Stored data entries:
========================
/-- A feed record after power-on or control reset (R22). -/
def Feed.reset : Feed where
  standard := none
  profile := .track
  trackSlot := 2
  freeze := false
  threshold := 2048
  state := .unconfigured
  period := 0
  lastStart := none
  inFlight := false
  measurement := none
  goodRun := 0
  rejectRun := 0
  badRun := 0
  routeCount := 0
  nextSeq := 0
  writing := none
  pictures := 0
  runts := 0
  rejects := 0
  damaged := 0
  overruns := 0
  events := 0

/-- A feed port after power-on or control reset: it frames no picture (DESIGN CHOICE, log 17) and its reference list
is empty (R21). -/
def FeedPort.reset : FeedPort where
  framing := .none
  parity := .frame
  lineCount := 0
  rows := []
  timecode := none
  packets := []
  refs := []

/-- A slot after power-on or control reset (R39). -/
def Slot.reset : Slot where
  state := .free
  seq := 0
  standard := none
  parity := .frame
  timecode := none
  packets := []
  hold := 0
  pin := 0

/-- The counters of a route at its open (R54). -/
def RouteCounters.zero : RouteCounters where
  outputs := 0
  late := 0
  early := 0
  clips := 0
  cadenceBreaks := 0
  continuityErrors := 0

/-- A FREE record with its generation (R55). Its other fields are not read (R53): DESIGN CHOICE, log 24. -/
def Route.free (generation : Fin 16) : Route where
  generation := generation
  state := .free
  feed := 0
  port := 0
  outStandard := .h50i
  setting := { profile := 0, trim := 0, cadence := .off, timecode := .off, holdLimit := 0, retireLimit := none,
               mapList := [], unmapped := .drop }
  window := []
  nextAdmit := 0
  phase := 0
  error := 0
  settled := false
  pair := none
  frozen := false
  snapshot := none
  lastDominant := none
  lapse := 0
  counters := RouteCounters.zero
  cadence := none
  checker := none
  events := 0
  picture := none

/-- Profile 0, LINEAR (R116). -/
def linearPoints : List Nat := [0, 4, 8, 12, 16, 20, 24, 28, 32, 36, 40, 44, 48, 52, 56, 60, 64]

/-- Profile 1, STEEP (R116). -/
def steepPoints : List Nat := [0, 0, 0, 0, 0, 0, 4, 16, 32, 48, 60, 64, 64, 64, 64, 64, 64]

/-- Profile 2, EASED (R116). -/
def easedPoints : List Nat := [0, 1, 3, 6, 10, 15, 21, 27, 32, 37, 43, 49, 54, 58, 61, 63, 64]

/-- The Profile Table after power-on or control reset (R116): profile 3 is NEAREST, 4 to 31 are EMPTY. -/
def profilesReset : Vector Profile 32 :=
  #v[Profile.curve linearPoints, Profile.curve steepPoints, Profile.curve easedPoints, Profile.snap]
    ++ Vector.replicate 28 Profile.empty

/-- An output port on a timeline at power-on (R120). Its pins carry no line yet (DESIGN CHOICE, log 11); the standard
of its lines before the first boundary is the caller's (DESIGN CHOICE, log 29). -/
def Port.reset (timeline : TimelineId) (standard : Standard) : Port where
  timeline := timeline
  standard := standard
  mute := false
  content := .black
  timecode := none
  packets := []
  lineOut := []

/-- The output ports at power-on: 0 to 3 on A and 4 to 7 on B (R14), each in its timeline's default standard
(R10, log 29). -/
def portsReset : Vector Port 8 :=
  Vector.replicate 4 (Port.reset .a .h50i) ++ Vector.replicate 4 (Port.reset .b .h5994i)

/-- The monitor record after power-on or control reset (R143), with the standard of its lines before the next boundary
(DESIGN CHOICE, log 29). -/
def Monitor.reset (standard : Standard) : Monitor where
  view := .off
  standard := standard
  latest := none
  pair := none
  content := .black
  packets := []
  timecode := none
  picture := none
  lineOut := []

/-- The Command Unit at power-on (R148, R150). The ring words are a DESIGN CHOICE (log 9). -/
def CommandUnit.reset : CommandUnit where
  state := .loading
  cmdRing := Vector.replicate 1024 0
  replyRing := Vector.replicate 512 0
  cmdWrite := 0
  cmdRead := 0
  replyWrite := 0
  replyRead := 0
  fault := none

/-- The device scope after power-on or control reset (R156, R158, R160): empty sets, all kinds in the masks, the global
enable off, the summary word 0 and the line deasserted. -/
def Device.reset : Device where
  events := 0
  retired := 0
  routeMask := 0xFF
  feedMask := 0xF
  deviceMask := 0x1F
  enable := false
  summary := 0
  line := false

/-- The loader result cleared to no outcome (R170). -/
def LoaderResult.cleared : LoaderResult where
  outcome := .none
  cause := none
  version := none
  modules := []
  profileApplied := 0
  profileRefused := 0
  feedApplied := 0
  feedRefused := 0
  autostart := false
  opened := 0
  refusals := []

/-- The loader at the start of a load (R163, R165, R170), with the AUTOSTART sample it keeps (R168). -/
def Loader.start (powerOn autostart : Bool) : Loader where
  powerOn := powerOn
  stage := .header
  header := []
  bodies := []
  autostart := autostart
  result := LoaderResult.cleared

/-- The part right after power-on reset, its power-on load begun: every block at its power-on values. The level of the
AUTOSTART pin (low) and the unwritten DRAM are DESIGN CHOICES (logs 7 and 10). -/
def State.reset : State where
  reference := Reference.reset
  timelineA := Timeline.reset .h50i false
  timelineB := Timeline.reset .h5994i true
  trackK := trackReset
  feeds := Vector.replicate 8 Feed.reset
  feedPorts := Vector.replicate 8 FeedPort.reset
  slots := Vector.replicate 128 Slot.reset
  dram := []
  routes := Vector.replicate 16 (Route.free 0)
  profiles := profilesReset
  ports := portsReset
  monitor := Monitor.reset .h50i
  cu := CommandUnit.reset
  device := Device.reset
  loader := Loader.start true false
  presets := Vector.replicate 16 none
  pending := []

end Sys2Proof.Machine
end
========================
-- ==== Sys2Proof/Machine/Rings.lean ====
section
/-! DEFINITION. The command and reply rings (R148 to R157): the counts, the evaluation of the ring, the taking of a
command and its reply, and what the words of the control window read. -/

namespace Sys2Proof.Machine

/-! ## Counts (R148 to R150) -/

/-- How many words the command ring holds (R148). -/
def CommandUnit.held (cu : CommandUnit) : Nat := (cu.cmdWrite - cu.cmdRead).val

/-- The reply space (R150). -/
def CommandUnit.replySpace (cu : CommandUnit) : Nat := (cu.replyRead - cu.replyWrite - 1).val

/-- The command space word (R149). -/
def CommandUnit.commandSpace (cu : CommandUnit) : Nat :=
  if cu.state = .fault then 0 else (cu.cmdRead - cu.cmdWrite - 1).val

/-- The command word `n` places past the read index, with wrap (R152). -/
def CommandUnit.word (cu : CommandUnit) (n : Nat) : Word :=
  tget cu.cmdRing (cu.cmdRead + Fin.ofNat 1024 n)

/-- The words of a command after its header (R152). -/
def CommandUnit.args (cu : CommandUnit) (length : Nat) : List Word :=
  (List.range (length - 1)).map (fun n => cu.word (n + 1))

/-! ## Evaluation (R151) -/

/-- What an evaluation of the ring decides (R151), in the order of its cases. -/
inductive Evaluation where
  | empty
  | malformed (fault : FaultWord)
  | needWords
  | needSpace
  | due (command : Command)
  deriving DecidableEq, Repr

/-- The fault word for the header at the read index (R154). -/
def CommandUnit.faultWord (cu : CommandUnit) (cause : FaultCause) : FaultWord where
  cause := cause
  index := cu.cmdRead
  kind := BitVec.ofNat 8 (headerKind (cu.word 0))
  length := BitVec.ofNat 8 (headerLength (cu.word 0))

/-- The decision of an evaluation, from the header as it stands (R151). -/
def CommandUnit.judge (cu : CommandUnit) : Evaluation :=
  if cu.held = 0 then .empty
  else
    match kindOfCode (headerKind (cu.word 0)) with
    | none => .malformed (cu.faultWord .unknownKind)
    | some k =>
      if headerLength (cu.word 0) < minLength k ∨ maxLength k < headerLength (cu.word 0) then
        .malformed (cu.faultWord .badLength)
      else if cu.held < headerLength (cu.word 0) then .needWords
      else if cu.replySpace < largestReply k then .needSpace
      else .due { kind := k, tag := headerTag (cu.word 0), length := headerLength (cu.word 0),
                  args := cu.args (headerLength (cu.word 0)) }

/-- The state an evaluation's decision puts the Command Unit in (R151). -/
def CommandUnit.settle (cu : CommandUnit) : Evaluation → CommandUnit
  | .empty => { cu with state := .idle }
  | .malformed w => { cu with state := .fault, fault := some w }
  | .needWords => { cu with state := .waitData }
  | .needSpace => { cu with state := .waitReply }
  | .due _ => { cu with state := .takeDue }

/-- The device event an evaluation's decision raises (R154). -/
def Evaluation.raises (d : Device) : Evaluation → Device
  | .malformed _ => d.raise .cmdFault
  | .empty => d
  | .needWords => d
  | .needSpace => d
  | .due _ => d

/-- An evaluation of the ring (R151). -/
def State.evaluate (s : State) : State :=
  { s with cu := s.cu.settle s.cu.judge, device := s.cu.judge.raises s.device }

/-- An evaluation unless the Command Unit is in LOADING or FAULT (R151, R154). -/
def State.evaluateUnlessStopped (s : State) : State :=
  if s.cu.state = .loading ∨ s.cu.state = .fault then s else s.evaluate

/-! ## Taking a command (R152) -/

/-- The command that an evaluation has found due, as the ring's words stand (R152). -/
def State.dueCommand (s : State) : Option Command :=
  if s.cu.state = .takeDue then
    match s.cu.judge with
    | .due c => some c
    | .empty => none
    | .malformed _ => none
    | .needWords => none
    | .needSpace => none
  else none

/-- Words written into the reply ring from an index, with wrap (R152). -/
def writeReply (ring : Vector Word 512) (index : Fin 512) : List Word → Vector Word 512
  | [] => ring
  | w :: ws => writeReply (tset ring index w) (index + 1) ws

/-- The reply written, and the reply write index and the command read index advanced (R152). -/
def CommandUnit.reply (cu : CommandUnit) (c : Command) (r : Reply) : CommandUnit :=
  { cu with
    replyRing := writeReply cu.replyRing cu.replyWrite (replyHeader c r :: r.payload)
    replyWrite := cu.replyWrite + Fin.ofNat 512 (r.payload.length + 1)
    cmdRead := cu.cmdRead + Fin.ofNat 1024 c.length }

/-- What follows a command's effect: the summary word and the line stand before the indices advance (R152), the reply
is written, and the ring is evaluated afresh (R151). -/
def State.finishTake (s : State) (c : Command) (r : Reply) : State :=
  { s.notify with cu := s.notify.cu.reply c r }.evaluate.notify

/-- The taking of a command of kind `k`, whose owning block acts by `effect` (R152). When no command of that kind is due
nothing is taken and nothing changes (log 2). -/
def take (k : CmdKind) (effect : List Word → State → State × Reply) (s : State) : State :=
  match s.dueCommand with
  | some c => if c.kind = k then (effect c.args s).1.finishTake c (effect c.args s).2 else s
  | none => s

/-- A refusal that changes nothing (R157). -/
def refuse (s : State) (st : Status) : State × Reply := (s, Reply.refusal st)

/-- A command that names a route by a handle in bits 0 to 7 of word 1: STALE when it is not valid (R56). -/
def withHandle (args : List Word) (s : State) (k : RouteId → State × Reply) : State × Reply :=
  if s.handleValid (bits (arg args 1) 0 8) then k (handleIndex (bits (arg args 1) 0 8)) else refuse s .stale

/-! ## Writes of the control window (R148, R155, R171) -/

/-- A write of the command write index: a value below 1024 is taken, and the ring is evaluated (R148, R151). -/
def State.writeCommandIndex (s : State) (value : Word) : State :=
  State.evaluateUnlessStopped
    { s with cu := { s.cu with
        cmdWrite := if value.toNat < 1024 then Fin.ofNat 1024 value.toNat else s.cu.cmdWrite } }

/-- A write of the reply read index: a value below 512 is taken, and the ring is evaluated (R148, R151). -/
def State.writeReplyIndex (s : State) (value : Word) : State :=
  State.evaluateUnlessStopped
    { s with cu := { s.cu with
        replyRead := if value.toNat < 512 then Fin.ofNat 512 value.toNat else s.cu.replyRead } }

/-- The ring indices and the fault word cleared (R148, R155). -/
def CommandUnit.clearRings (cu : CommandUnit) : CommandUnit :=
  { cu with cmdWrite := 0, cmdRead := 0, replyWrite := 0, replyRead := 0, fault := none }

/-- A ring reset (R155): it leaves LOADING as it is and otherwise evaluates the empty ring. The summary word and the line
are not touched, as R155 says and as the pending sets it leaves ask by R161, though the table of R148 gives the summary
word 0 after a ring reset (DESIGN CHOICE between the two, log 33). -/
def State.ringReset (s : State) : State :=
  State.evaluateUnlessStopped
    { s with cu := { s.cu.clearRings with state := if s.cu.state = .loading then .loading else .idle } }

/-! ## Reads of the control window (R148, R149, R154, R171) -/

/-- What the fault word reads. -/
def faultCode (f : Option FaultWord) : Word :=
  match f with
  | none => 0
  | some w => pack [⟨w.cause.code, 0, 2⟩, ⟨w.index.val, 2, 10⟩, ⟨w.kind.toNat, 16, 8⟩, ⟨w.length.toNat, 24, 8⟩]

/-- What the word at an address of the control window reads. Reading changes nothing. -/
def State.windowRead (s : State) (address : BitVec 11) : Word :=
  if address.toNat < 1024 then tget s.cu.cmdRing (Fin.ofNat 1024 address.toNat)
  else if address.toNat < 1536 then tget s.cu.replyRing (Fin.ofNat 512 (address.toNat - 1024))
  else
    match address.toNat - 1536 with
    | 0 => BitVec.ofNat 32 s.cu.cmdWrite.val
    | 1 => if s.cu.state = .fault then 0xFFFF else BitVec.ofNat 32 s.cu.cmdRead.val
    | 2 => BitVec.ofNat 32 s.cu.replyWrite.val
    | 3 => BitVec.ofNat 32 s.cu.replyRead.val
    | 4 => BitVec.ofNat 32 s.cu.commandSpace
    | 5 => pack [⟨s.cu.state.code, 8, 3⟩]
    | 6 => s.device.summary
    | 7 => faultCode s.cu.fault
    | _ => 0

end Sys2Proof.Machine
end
========================
◆ WHAT THIS TASK INVOLVES:
Using the data above, repeat exactly the lines that begin at the line with "reset (R22). -/" and end at the line with "def FeedPort.reset : FeedPort where", both ends included.

◆ RESPONSE TO THIS TASK:
/-- A feed record after power-on or control reset (R22). -/
def Feed.reset : Feed where
  standard := none
  profile := .track
  trackSlot := 2
  freeze := false
  threshold := 2048
  state := .unconfigured
  period := 0
  lastStart := none
  inFlight := false
  measurement := none
  goodRun := 0
  rejectRun := 0
  badRun := 0
  routeCount := 0
  nextSeq := 0
  writing := none
  pictures := 0
  runts := 0
  rejects := 0
  damaged := 0
  overruns := 0
  events := 0

/-- A feed port after power-on or control reset: it frames no picture (DESIGN CHOICE, log 17) and its reference list
is empty (R21). -/
def FeedPort.reset : FeedPort where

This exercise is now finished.